Visibility of the eclipse

The eclipse in Bangui, Central African Republic at sunrise Solar annular eclipse of January 15, 2010 in Bangui, Central African Republic.JPG
The eclipse in Bangui, Central African Republic at sunrise

The eclipse started in the Central African Republic near the border with Chad, traversed DR Congo, Uganda, Kenya, passed through the northern tip of Tanzania, southwestern Somalia and three islands of Seychelles (Bird, Denis and Aride), before it entered the Indian Ocean, where it reached its greatest visibility. It then passed through Maldives. The annular eclipse at Malé, the capital city of the country, started at 12:20:17 and ended at 12:31:02 local time (UTC+5), lasting for 10 minutes and 45 seconds (645 seconds). This was also the longest duration of any eclipse with an international airport in its track. [8]
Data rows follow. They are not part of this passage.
-- ==== Sys2Proof/Machine/Interrupt.lean ====
section
/-! DEFINITION. The interrupt controller's commands (15_interrupts): timers, deliveries, ends of interrupt, mask words, and the writes of
its configuration registers. -/
namespace Sys2Proof.Machine

/-- The target of a group (R355, R367). -/
def State.groupTarget (s : State) (g : Nat) : Nat :=
  if g < 128 then 0
  else
    let t := bits (s.getGrp g).cfg1.toNat 18 16
    if t = 0 then 7 else t

/-- Priority of a group: class first, then PRIO (R359). -/
def State.groupPrio (s : State) (g : Nat) : Nat := (if (s.getGrp g).express then 8 else 0) + (s.getGrp g).prio

/-- The plane's mask hold (R365). -/
def State.maskHold (s : State) (plane : Nat) : Bool := if plane = 0 then s.flag F.ICU_CFG_HMHOLD else s.flag F.ICU_CFG_FMHOLD

def groupPlane (g : Nat) : Nat := if g < 128 then 0 else 1

/-- R359, R360, R365, R367: a ready group may deliver. While the controller's domain is out of service nothing is delivered. -/
def State.mayDeliver (s : State) (g : Nat) : Bool :=
  let x := s.getGrp g
  let t := s.groupTarget g
  let st := s.getTarget t
  x.en && x.ready && s.flag F.ICU_CFG_EN && !s.fenced 0x42 && !st.frozen && st.stack.length < 8 &&
    (match st.stack.getLast? with | none => true | some top => s.groupPrio top < s.groupPrio g) &&
    !(t ≠ 0 && x.express && st.stack.any fun v => (s.getGrp v).express) &&
    !(x.autoMask && s.maskHold (groupPlane g))

/-- The group of a target that delivers next: highest priority, then lowest number. -/
def State.nextGroup (s : State) (t : Nat) : Option Nat :=
  (s.icu.groups.map (·.1)).foldl (fun best g =>
    if s.groupTarget g = t && s.mayDeliver g then
      match best with
      | none => some g
      | some b => if s.groupPrio b < s.groupPrio g then some g else some b
    else best) none

/-- The INT message of a vector (R358, R379); an express one goes ahead of what waits. -/
def State.sendInt (s : State) (express : Bool) (vector : Nat) : State :=
  let addr := s.rd64 (if express then R.ICU_MSIX_ADDR else R.ICU_MSI_ADDR)
  s.sendHost (mkHost 0x20 0 addr ((s.rd R.ICU_MSI_DATA + vector) % 2 ^ 32) 0 0) express

/-- R360: the MASK bit of every source routed to the group is set in its plane. -/
def State.autoMask (s : State) (g : Nat) : State :=
  s.forAll (s.icu.src.map (·.1)) fun n s =>
    if s.srcGroup (groupPlane g) n = some g then s.setRegBit (maskReg (groupPlane g) (n / 32)) (n % 32) true else s

/-- A group delivers: its vector is pushed, its count and timer clear, its sources are masked where it says so (R356, R358 to R360). -/
def State.deliver (s : State) (g : Nat) : State :=
  let x := s.getGrp g
  let t := s.groupTarget g
  let st := s.getTarget t
  let s := s.setTarget t { st with stack := st.stack ++ [g] }
  let s := s.setGrp g { x with count := 0, timing := false, ready := false }
  let s := if x.autoMask then s.autoMask g else s
  if t = 0 then s.sendInt x.express g else s.emit (.coreEntry t g)

/-- INTERRUPT_DELIVERY (R358 to R360, R365): the ready group of the target that may deliver and has the highest priority delivers. -/
def execInterruptDelivery (target : Nat) (s : State) : Host.Outcome State Fault Refusal :=
  match s.nextGroup target with
  | some g => .next (s.deliver g)
  | none => .next s

/-- GROUP_TIMER_EXPIRE (R356): a running timer reaches TIME_US and its group becomes ready. -/
def execGroupTimerExpire (g : Nat) (s : State) : Host.Outcome State Fault Refusal :=
  let x := s.getGrp g
  .next (if x.en && x.timing then s.setGrp g { x with timing := false, ready := true } else s)

/-- On page 3, host software's writes reach target 0 alone (R366). -/
def targetAllowed (a : Agent) (t : Nat) : Bool := t < 8 && (a = .firmware || t = 0)

/-- END_OF_INTERRUPT (R361, R362): the write of a vector to ICU_Tt_EOI pops the top entry it names, or is a nesting fault; while the stack is
frozen it is discarded and counted. -/
def State.endInterrupt (s : State) (t v : Nat) : State :=
  let st := s.getTarget t
  if st.frozen then s.setTarget t { st with faults := min (st.faults + 1) 255 }
  else if st.stack.getLast? = some v then s.setTarget t { st with stack := st.stack.dropLast }
  else
    let s := (s.setTarget t { st with frozen := true, faultVec := v }).setLevel (0x0A8 + t) true
    if t = 0 then s.sendInt true 0x100 else s.emit (.coreFault t)

def execEndOfInterrupt (a : Agent) (t v : Nat) (s : State) : Host.Outcome State Fault Refusal :=
  .next (if targetAllowed a t then s.endInterrupt t (v % 256) else s)

/-- R362: CLEAR empties and unfreezes the stack and zeroes FAULTS. -/
def State.clearStack (s : State) (t : Nat) : State :=
  let st := s.getTarget t
  (s.setTarget t { st with stack := [], frozen := false, faults := 0 }).setLevel (0x0A8 + t) false

def execStackClear (a : Agent) (t : Nat) (s : State) : Host.Outcome State Fault Refusal :=
  .next (if targetAllowed a t then s.clearStack t else s)

/-- R362: POPTOP pops the top entry without a check and leaves a frozen stack frozen. -/
def State.popTop (s : State) (t : Nat) : State :=
  let st := s.getTarget t
  s.setTarget t { st with stack := st.stack.dropLast }

def execStackPoptop (a : Agent) (t : Nat) (s : State) : Host.Outcome State Fault Refusal :=
  .next (if targetAllowed a t then s.popTop t else s)

/-- R354, R363: a write replaces a mask word; a source whose PEND is 1 and that becomes unmasked counts one event. -/
def State.writeMask (s : State) (plane i data : Nat) : State :=
  let old := s.rd (maskReg plane i)
  let pend := s.rd (pendReg plane i)
  let s := s.wr (maskReg plane i) data
  s.forAll (List.range 32) fun k s =>
    if bit old k && !bit data k && bit pend k then
      match s.srcGroup plane (32 * i + k) with
      | some g => s.countEvent g
      | none => s
    else s

/-- Host software writes only plane H (R364). -/
def planeAllowed (a : Agent) (plane : Nat) : Bool := plane = 0 || (plane = 1 && a = .firmware)

/-- ICU_MASK_WRITE (R354, R363, R364). -/
def execIcuMaskWrite (a : Agent) (plane i data : Nat) (s : State) : Host.Outcome State Fault Refusal :=
  .next (if planeAllowed a plane && i < 64 then s.writeMask plane i data else s)

/-- The bits of word i whose sources R353 names. -/
def namedWord (i : Nat) : Nat := (List.range 32).foldl (fun n k => n + (if srcNamed (32 * i + k) then 2 ^ k else 0)) 0

/-- R354, R363: a write replaces a pending word, and sources whose level is high set their bits again. The bits of reserved sources read 0 (R353). -/
def State.writePend (s : State) (plane i data : Nat) : State := (s.wr (pendReg plane i) (data &&& namedWord i)).repend plane i

/-! ### Configuration writes (R356, R366, R367) -/

/-- ICU_CFG: host software does not write FMHOLD. -/
def State.writeIcuCfg (s : State) (a : Agent) (data : Nat) : State :=
  let fm := if a = .host then s.fget F.ICU_CFG_FMHOLD else bits data 29 29
  s.wr R.ICU_CFG (bits data 31 30 * 2 ^ 30 + fm * 2 ^ 29)

/-- ICU_SRC_CFG of the selected source: host software does not write FEN and FGROUP. -/
def State.writeSrcCfg (s : State) (a : Agent) (data : Nat) : State :=
  let n := s.fget F.ICU_SRC_SEL_SOURCE
  let old := s.srcCfg n
  let f := if a = .host then bits old 23 16 else bits data 23 16
  { s with icu := { s.icu with src := tset (fun _ => (0 : Word)) s.icu.src n (BitVec.ofNat 32 (bits data 31 24 * 2 ^ 24 + f * 2 ^ 16)) } }

def grpAllowed (a : Agent) (g : Nat) : Bool := a = .firmware || g < 128

/-- ICU_GRP_CFG0: a count already held that reaches the new COUNT makes the group ready. -/
def State.writeGrpCfg0 (s : State) (a : Agent) (data : Nat) : State :=
  let g := s.fget F.ICU_GRP_SEL_GROUP
  if grpAllowed a g then
    let x := { s.getGrp g with cfg0 := BitVec.ofNat 32 data }
    s.setGrp g { x with ready := x.ready || (x.en && x.count ≠ 0 && x.limit ≤ x.count) }
  else s

/-- ICU_GRP_CFG1: TARGET of groups 0 to 127 is not writable. -/
def State.writeGrpCfg1 (s : State) (a : Agent) (data : Nat) : State :=
  let g := s.fget F.ICU_GRP_SEL_GROUP
  if grpAllowed a g then
    let t := if g < 128 then 0 else bits data 18 16
    s.setGrp g { s.getGrp g with cfg1 := BitVec.ofNat 32 (bits data 31 26 * 2 ^ 26 + t * 2 ^ 16) }
  else s

/-- ICU_GRP_STS of the selected group. -/
def State.grpSts (s : State) : Nat :=
  let x := s.getGrp (s.fget F.ICU_GRP_SEL_GROUP)
  b2n x.ready * 2 ^ 31 + b2n x.timing * 2 ^ 30 + x.count

/-- ICU_Tt_STK. -/
def State.targetStk (s : State) (t : Nat) : Nat :=
  let x := s.getTarget t
  b2n x.frozen * 2 ^ 31 + x.stack.length * 2 ^ 24 + x.faults * 2 ^ 16 + x.faultVec * 2 ^ 8 + x.stack.getLast?.getD 0

/-- ICU_Tt_VEC: entries 0 to 7, a byte each, as 64 bits. -/
def State.targetVec (s : State) (t : Nat) : Nat := leNat ((s.getTarget t).stack.map (BitVec.ofNat 8))

/-- An interrupt controller reset (R343, R367): every register of the chapter to its reset value except the message addresses and data;
a level that is high sets PEND again. -/
def State.resetIcu (s : State) : State :=
  let raw := (List.range 64).map fun i => (i, s.rd (R.ICU_HRAW + 4 * i))
  let s := s.clearRegs fun k => k / 65536 = 8 && k % 65536 ≥ 0x40 && !(R.ICU_MSI_ADDR ≤ k && k ≤ R.ICU_MSI_DATA)
  let s := { s with icu := { src := [], groups := [], targets := [] } }
  raw.foldl (fun s x =>
    let v := if x.1 = 5 then x.2 &&& 0xFFFF00FF else x.2
    ((s.wr (R.ICU_HRAW + 4 * x.1) v).wr (R.ICU_FRAW + 4 * x.1) v |>.repend 0 x.1).repend 1 x.1) s

end Sys2Proof.Machine
end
At approximately 13:20 IST, the annular solar eclipse entered India at Thiruvananthapuram (Trivandrum), the capital of Kerala and exited India at Rameswaram, Tamil Nadu.

The eclipse was viewable for 10 minutes in India. After Rameswaram, it entered Sri Lanka at Delft Island, exited at Jaffna in Sri Lanka, crossed the Bay of Bengal and re-entered India in Mizoram.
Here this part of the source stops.